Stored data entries
========================

-- ==== Sys2Proof/Machine/Home.lean ====
section
/-! DEFINITION. What happens to accesses after issue: homes, replies and completions (R259 to R266), window fills and recalls
(R149, R262), the slice map (R32, R33, R325), page moves (R34, R268), scrubbing (R269), translation walks (R322), dictionary
loads (R334), instruction-cache fills (R295), and the credits of lane copies (R146, R170). -/

namespace Sys2Proof.Machine

/-! ## Windows: recall and first touch -/

/-- Two sectors of a stash with what a window line left untouched. -/
def Team.restore (T : Team) (off : Nat) (u : Under) : Team :=
  { T with stash := writeBytes T.stash off u.bytes
           stags := Tab.set 0 (Tab.set 0 T.stags (off / 64) u.t0) (off / 64 + 1) u.t1
           spoison := (T.spoison.filter fun x => x ≠ off / 64 ∧ x ≠ off / 64 + 1) ++ (if u.p0 then [off / 64] else []) ++ if u.p1 then [off / 64 + 1] else [] }

/-- What two sectors of a stash hold. -/
def Team.under (T : Team) (off : Nat) : Under :=
  { bytes := readBytes T.stash off 128, t0 := Tab.get 0 T.stags (off / 64), t1 := Tab.get 0 T.stags (off / 64 + 1),
    p0 := T.spoison.contains (off / 64), p1 := T.spoison.contains (off / 64 + 1) }

/-- A line is no longer owned: the window's line is ABSENT (Table 10-4), and its stash bytes read as before its first touch (R262). -/
def State.disown (s : State) (o : OwnedLine) (ln : Nat) : State :=
  let was := (s.winLine o).map fun e => e.2.was
  (s.modLine ln fun l => { l with owner := none }).modTeam o.team fun T =>
    let T := match was with
      | some u => T.restore o.off u
      | none => T
    { T with wins := Tab.modify T.wins o.win fun W => { W with lines := Tab.del W.lines o.idx } }

/-- A line is recalled from the stash that owns it: a dirty line is written back first (R149). A page that is no longer
writable is reported to the host as a kill's write-back is (R381), and the dirty bytes are discarded (DEDUCED, log 20). -/
def State.recall (s : State) (ln : Nat) : State :=
  match s.ownerOf ln with
  | none => s
  | some o =>
    match s.writeBack o.team o.win o.idx with
    | .ok s => s.disown o ln
    | .error (f, a) =>
      let s := match s.team o.team with
        | some T => s.hostFault { source := 1, fcode := f.code, ctx := T.ctx, core := T.core, who := T.teamn, lid := T.lid, aux := 2 ^ 31 + o.win, addr := a }
        | none => s
      s.disown o ln

/-- The first touch of a window line: recall, the horizon, the owner recorded, bytes and tags filled (R262). None where it
cannot be done now: no such window, an address that does not translate, a horizon to come, or a home that takes no request. -/
def State.firstTouch (s : State) (t w i : Nat) : Option State :=
  match s.team t with
  | none => none
  | some T => match Tab.find T.wins w with
    | none => none
    | some W =>
      if W.len * 8 ≤ i then none
      else if (Tab.find W.lines i).isSome then some s
      else match s.trans T.core T.ctx .r (W.base.toNat + 128 * i) with
        | .error _ => none
        | .ok tr =>
          let ln := lineOf tr.pa
          if s.homeNow ln < (s.line ln).horizon || s.recallHeld ln || !s.tablesReady T.core T.ctx (W.base.toNat + 128 * i) || !s.takes (ln * 128) then none
          else
            let s := (s.recall ln).hbmRead (ln * 128) (dieOf T.core)
            let off := W.off * 1024 + 128 * i
            let pa := ln * 128
            let bad := [0, 1].filter fun k => s.poison.contains (sectorOf pa + k)
            let bs := readBytes s.mem pa 128
            let t0 := Tab.get 0 s.tags (sectorOf pa)
            let t1 := Tab.get 0 s.tags (sectorOf pa + 1)
            let s := s.modLine ln fun l => { l with owner := some t }
            some (s.modTeam t fun T =>
              let l : WinLine := { pa := ln, dirty := false, leaf := tr.leaf, ipa := tr.ipa, lsz := tr.lsz, dset := tr.d, was := T.under off }
              let T := T.restore off { bytes := bs, t0 := t0, t1 := t1, p0 := bad.contains 0, p1 := bad.contains 1 }
              { T with wins := Tab.modify T.wins w fun W => { W with lines := Tab.put W.lines i l } })

/-- The absent window lines of a stash range touched, where each can be; none otherwise. -/
def State.touchLines (s : State) (t : Nat) : List Nat → Option State
  | [] => some s
  | off :: rest =>
    match s.team t with
    | none => some s
    | some T =>
      if !T.absent off then s.touchLines t rest
      else match T.winAt off with
        | none => s.touchLines t rest
        | some (w, i) => match s.firstTouch t w i with
          | none => none
          | some s => s.touchLines t rest

/-- The lines of `n` bytes of a stash from an offset. -/
def stashLines (off n : Nat) : List Nat :=
  if n = 0 then [] else (List.range ((off + n - 1) / 128 - off / 128 + 1)).map fun i => (off / 128 + i) * 128

def State.touchStash (s : State) (t off n : Nat) : Option State := s.touchLines t (stashLines off n)

/-- The pages of the clean window lines in a stash range, which a write makes dirty (R316). -/
def State.stashDirt (s : State) (t off n : Nat) : List Dirt :=
  match s.team t with
  | none => []
  | some T => (stashLines off n).filterMap fun o => match T.winLineAt o with
    | some (_, _, l) => if l.dirty then none else some (l.dirt T)
    | none => none

/-- D of those pages set, as far as the log has room. -/
def State.markStash (s : State) (t off n : Nat) : State := (s.stashDirt t off n).foldl State.markDirty s

/-- A stash range can be written as far as dirty tracking goes (R316). -/
def State.stashMayDirty (s : State) (t off n : Nat) : Bool := (s.stashDirt t off n).all s.dirtyDone

/-- A stash range filled and markable as dirty, as a write to it needs; none where that cannot be done now (R262, R316). -/
def State.readyStash (s : State) (t off n : Nat) : Option State :=
  (s.touchStash t off n).bind fun s =>
    let s := s.markStash t off n
    if s.stashMayDirty t off n then some s else none

/-! ## Requests at homes and stashes -/

/-- The first slice map is established at bring-up or by the first request, whichever comes first (R324, R347). -/
def State.firstMap (s : State) : State := if s.smapsn = 0 then { s with smapsn := 1, mapchg := s.mapchg + 1 } else s

/-- A request was hashed under a map that has since moved its line (R33). -/
def State.remapped (s : State) (p : Part) : Bool :=
  !isPeer (p.sector * 64) && p.sent.1 = s.homeDie (p.sector * 64) && p.sent.2 ≠ (s.home (p.sector * 64)).2

/-- Part `n` of operation `id`, with the operation. -/
def State.part? (s : State) (id n : Nat) : Option (MemOp × Part) :=
  (Tab.find s.ops id).bind fun o => (o.parts[n]?).map fun p => (o, p)

def State.setPartSt (s : State) (id n : Nat) (st : PartSt) : State :=
  match s.part? id n with
  | some (o, p) => s.setOp id (o.setPart n { p with st := st })
  | none => s

/-- The stash bytes that a part reads and writes, as team and offset with their count. -/
def stashSpans (o : MemOp) (p : Part) : List (Nat × Nat × Nat) :=
  (match p.place with
   | .stash t => p.lanes.map fun a => (t, a.addr, o.size)
   | .home => []) ++
  (if o.kind = .cpaOut then p.lanes.filterMap fun a => match unpackStash a.aux with
     | .st t off => some (t, off, 16)
     | .pa _ => none
   else [])

/-- A stash byte of the part lies in an ABSENT window line, whose first touch comes before the access (R262). -/
def State.spansAbsent (s : State) (l : List (Nat × Nat × Nat)) : Bool :=
  l.any fun (t, off, n) => match s.team t with
    | some T => T.absent off || T.absent (off + n - 1)
    | none => false

/-- An access that waits names stash bytes of a window line: an access of a lane or its copy, the landing of a lane copy, or an operand of an
`mma` (R262). -/
def State.touchWanted (s : State) (t w i : Nat) : Bool :=
  match (s.team t).bind fun T => Tab.find T.wins w with
  | none => false
  | some W =>
    let off := W.off * 1024 + 128 * i
    let hit := fun (e : Nat × Nat × Nat) => e.1 = t && decide (e.2.1 < off + 128) && decide (off < e.2.1 + e.2.2)
    (s.ops.any fun (_, o) => o.parts.any fun p => (!p.st.isDone && (stashSpans o p).any hit) ||
      (o.kind = .cpaIn && p.lanes.any fun a => hit (a.aux / 2 ^ 20, a.aux % 2 ^ 20, 16))) ||
    s.teams.any fun (_, T) => T.groups.any fun (_, g) => g.mops.any fun m => m.st = .issued && m.readsIn true (packStash t off) 128

/-- WINDOW_FIRST_TOUCH (R262): of a line that an access waits for. -/
def execWindowFirstTouch (team win line : Nat) (s : State) : Host.Outcome State Fault Refusal :=
  event (if s.touchWanted team win line then (s.firstTouch team win line).getD s else s)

========================

YOUR OBJECTIVE
Only the lines above starting at the one containing "(p.sector * 64)).2" and ending at the one containing "def State.spansAbsent (s", both included, are to be returned, exactly as they read.

EXPECTED OUTPUT
  !isPeer (p.sector * 64) && p.sent.1 = s.homeDie (p.sector * 64) && p.sent.2 ≠ (s.home (p.sector * 64)).2

/-- Part `n` of operation `id`, with the operation. -/
def State.part? (s : State) (id n : Nat) : Option (MemOp × Part) :=
  (Tab.find s.ops id).bind fun o => (o.parts[n]?).map fun p => (o, p)

def State.setPartSt (s : State) (id n : Nat) (st : PartSt) : State :=
  match s.part? id n with
  | some (o, p) => s.setOp id (o.setPart n { p with st := st })
  | none => s

/-- The stash bytes that a part reads and writes, as team and offset with their count. -/
def stashSpans (o : MemOp) (p : Part) : List (Nat × Nat × Nat) :=
  (match p.place with
   | .stash t => p.lanes.map fun a => (t, a.addr, o.size)
   | .home => []) ++
  (if o.kind = .cpaOut then p.lanes.filterMap fun a => match unpackStash a.aux with
     | .st t off => some (t, off, 16)
     | .pa _ => none
   else [])

/-- A stash byte of the part lies in an ABSENT window line, whose first touch comes before the access (R262). -/
def State.spansAbsent (s : State) (l : List (Nat × Nat × Nat)) : Bool :=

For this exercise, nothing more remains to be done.